In an attempt to improve neuroreceptor distribution volume ( V) estimates, the authors evaluated three alternative linear methods to Logan graphical analysis (GA): GA using total least squares (TLS), and two multilinear analyses, MA1 and MA2, based on mathematical rearrangement of GA equation and two-tissue compartments, respectively, using simulated and actual PET data of two receptor tracers, [18F]FCWAY and [11C]MDL 100,907. For simulations, all three methods decreased the noise-induced GA bias (up to 30%) at the expense of increased variability. The bias reduction was most pronounced for MA1, moderate to large for MA2, and modest to moderate for TLS. In addition, GA, TLS, and MA1, methods that used only a portion of the data ( T > t*, chosen by an automatic process), showed a small V underestimation for [11C]MDL 100,907 with its slow kinetics, due to selection of t* before the true point of linearity. These noniterative methods are computationally simple, allowing efficient pixelwise parameter estimation. For tracers with kinetics that permit t* to be accurately identified within the study duration, MA1 appears to be the best. For tracers with slow kinetics and low to moderate noise, however, MA2 may provide the lowest bias while maintaining computational ease for pixelwise parameter estimation.

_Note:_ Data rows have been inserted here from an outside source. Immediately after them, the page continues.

/-- R183: the first uncorrectable error of a complete board unit stops the pass before any store and clears the board's
row-valid mask, so that the pass is loaded once more, and nothing else changes; PRESS.BOARD_UE counts the second (R183). Here
for a descriptor of one stage whose operands are on this node. -/
def Obligations.BoardErrorReloads : Prop :=
  ∀ (s : State) (p : Fin 64) (r : Run) (f : Flight) (g : Stage) (c : SCtx) (u : WUnit) (b : Bool),
    (getPress s p.val).state = .run → (getPress s p.val).run = some r → r.loading = true → r.boardUeOnce = false →
    getFlight s r.fid = some f → f.stages = [g] → g.op ≠ 0x28 → r.stage = 0 → c = stageCtx s p.val f 0 →
    looksAhead s c = false → u = unitOf s p.val f r c r.unit → u.kind = 0 → b = useBack c r.unit u →
    (∀ k : Nat, k < u.rows → (getBoard (getPress s p.val) b).valid.getLsbD k = true) →
    ∃ t, exec (.passStore p .uncorrectable) s = .next t ∧
      getPress t p.val = { setBoard (getPress s p.val) b { getBoard (getPress s p.val) b with valid := 0 } with
        run := some { r with boardUeOnce := true, accM := 0, accP := 0, vtags := [], barred := false } } ∧
      (∀ q : Nat, q ≠ p.val → getPress t q = getPress s q) ∧ { t with presses := s.presses } = s

/-- R167, R378, R383, R384, R386: the verdict on the last stored pass of a descriptor of one stage whose press has stored all.
A pass gives each block its sideband, where the pass wrote the whole block or it carries no mark; a store-leg difference gives
each the FAIL mark, and is counted for the descriptor and the press (here below its cork threshold). Either way the blocks
count, no byte of memory changes, the descriptor is finished and the press is IDLE. -/
def Obligations.LotVerdicts : Prop :=
  ∀ (s : State) (p : Fin 64) (r : Run) (f : Flight) (g : Stage) (w : PassRec), getPress s p.val =
      { (getPress s p.val) with state := .finish, run := some r, saved := none, waits := [w] } →
    getFlight s w.fid = some f → r.fid = w.fid → f.phase = .running p.val → f.stages = [g] → g.op ≠ 0x28 → w.stage = 0 →
    w.blend = false → w.keys = [] → w.refused = false → w.unapplied = false → (w.blocks.map (·.1)).Nodup →
    (s.flights.map (·.id)).Nodup →
    (∀ e ∈ w.blocks, e.1 < 0x100000000 / 2048) →
    (∃ t, exec (.lotVerdict p none) s = .next t ∧
      t.flights = s.flights.map (fun h => if h.id == f.id then
        { f with phase := .finished, finish := nextFinish s, press := p.val,
                 cnt := { f.cnt with lotBlocks := f.cnt.lotBlocks + w.nblocks,
                                     lotChecked := f.cnt.lotChecked || decide (0 < w.nblocks) } } else h) ∧
      getPress t p.val = { (getPress s p.val) with state := .idle, run := none, waits := [] } ∧
      (∀ q : Nat, q ≠ p.val → getPress t q = getPress s q) ∧
      (∀ e ∈ w.blocks, e.2.2.1 ≠ 0xFFFFFFFF#32 →
        sbGet t.mem e.1 = if e.2.1 || (sbGet s.mem e.1).1 != 0xFFFFFFFF#32 then e.2.2 else sbGet s.mem e.1) ∧
      (∀ b : Nat, b ∉ w.blocks.map (·.1) → sbGet t.mem b = sbGet s.mem b) ∧ (∀ k : Nat, memByte t.mem k = memByte s.mem k) ∧
      { t with flights := s.flights, presses := s.presses, mem := s.mem } = s) ∧
    (((getPress s p.val).fails.filter (fun e => decide (s.time.edges - e < max 1 (rfld s 0xD004 0 16)))).length + 1 <
        max 1 (rfld s 0xD004 16 4) →
      ∃ t, exec (.lotVerdict p (some .storeLeg)) s = .next t ∧
        t.flights = s.flights.map (fun h => if h.id == f.id then
          { f with phase := .finished, finish := nextFinish s, press := p.val,
                   cnt := { f.cnt with lotBlocks := f.cnt.lotBlocks + w.nblocks,
                                       lotChecked := f.cnt.lotChecked || decide (0 < w.nblocks), lotFail := true,
                                       failCause := some (f.cnt.failCause.getD 1), failPasses := f.cnt.failPasses + 1 } }
          else h) ∧
        getPress t p.val = { (getPress s p.val) with
          state := .idle, run := none, waits := [], fails := s.time.edges :: (getPress s p.val).fails,
          total := (getPress s p.val).total + 1 } ∧
        (∀ q : Nat, q ≠ p.val → getPress t q = getPress s q) ∧
        (∀ e ∈ w.blocks, sbGet t.mem e.1 = (0xFFFFFFFF#32, 1#32)) ∧
        (∀ b : Nat, b ∉ w.blocks.map (·.1) → sbGet t.mem b = sbGet s.mem b) ∧
        (∀ k : Nat, memByte t.mem k = memByte s.mem k) ∧
        rget t 0xD040 = BitVec.ofNat 32 (min 0xFFFFFFFF ((rget s 0xD040).toNat + 1)) ∧
        (∀ o : Nat, o ≠ 0xD040 → rget t o = rget s o) ∧
        { t with flights := s.flights, presses := s.presses, mem := s.mem, regs := s.regs } = s)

Kinetic Analysis of the 5-HT2A Ligand [11C]MDL 100,907

The goal of this study was to develop a suitable kinetic analysis method for quantification of 5-HT2A receptor parameters with [11C]MDL 100,907. Twelve control studies and four preblocking studies (400 nmol/kg unlabeled MDL 100,907) were performed in isoflurane-anesthetized rhesus monkeys. The plasma input function was determined from arterial blood samples with metabolite measurements by extraction in ethyl acetate. The preblocking studies showed that a two-tissue compartment model was necessary to fit the time activity curves of all brain regions including the cerebellum—in other words, the need for two compartments is not proof of specific binding. Therefore, a three-tissue compartment model was used to analyze the control studies, with three parameters fixed based on the preblocking data. Reliable fits of control data could be obtained only if no more than three parameters were allowed to vary. For routine use of [11C]MDL 100,907, several simplified methods were evaluated. A two-tissue (2T‘) compartment with one fixed parameter was the most reliable compartmental approach; a one-compartment model failed to fit the data adequately. The Logan graphical approach was also tested and produced comparable results to the 2T’ model. However, a simulation study showed that Logan analysis produced a larger bias at higher noise levels. Thus, the 2T' model is the best choice for analysis of [11C]MDL 100,907 studies.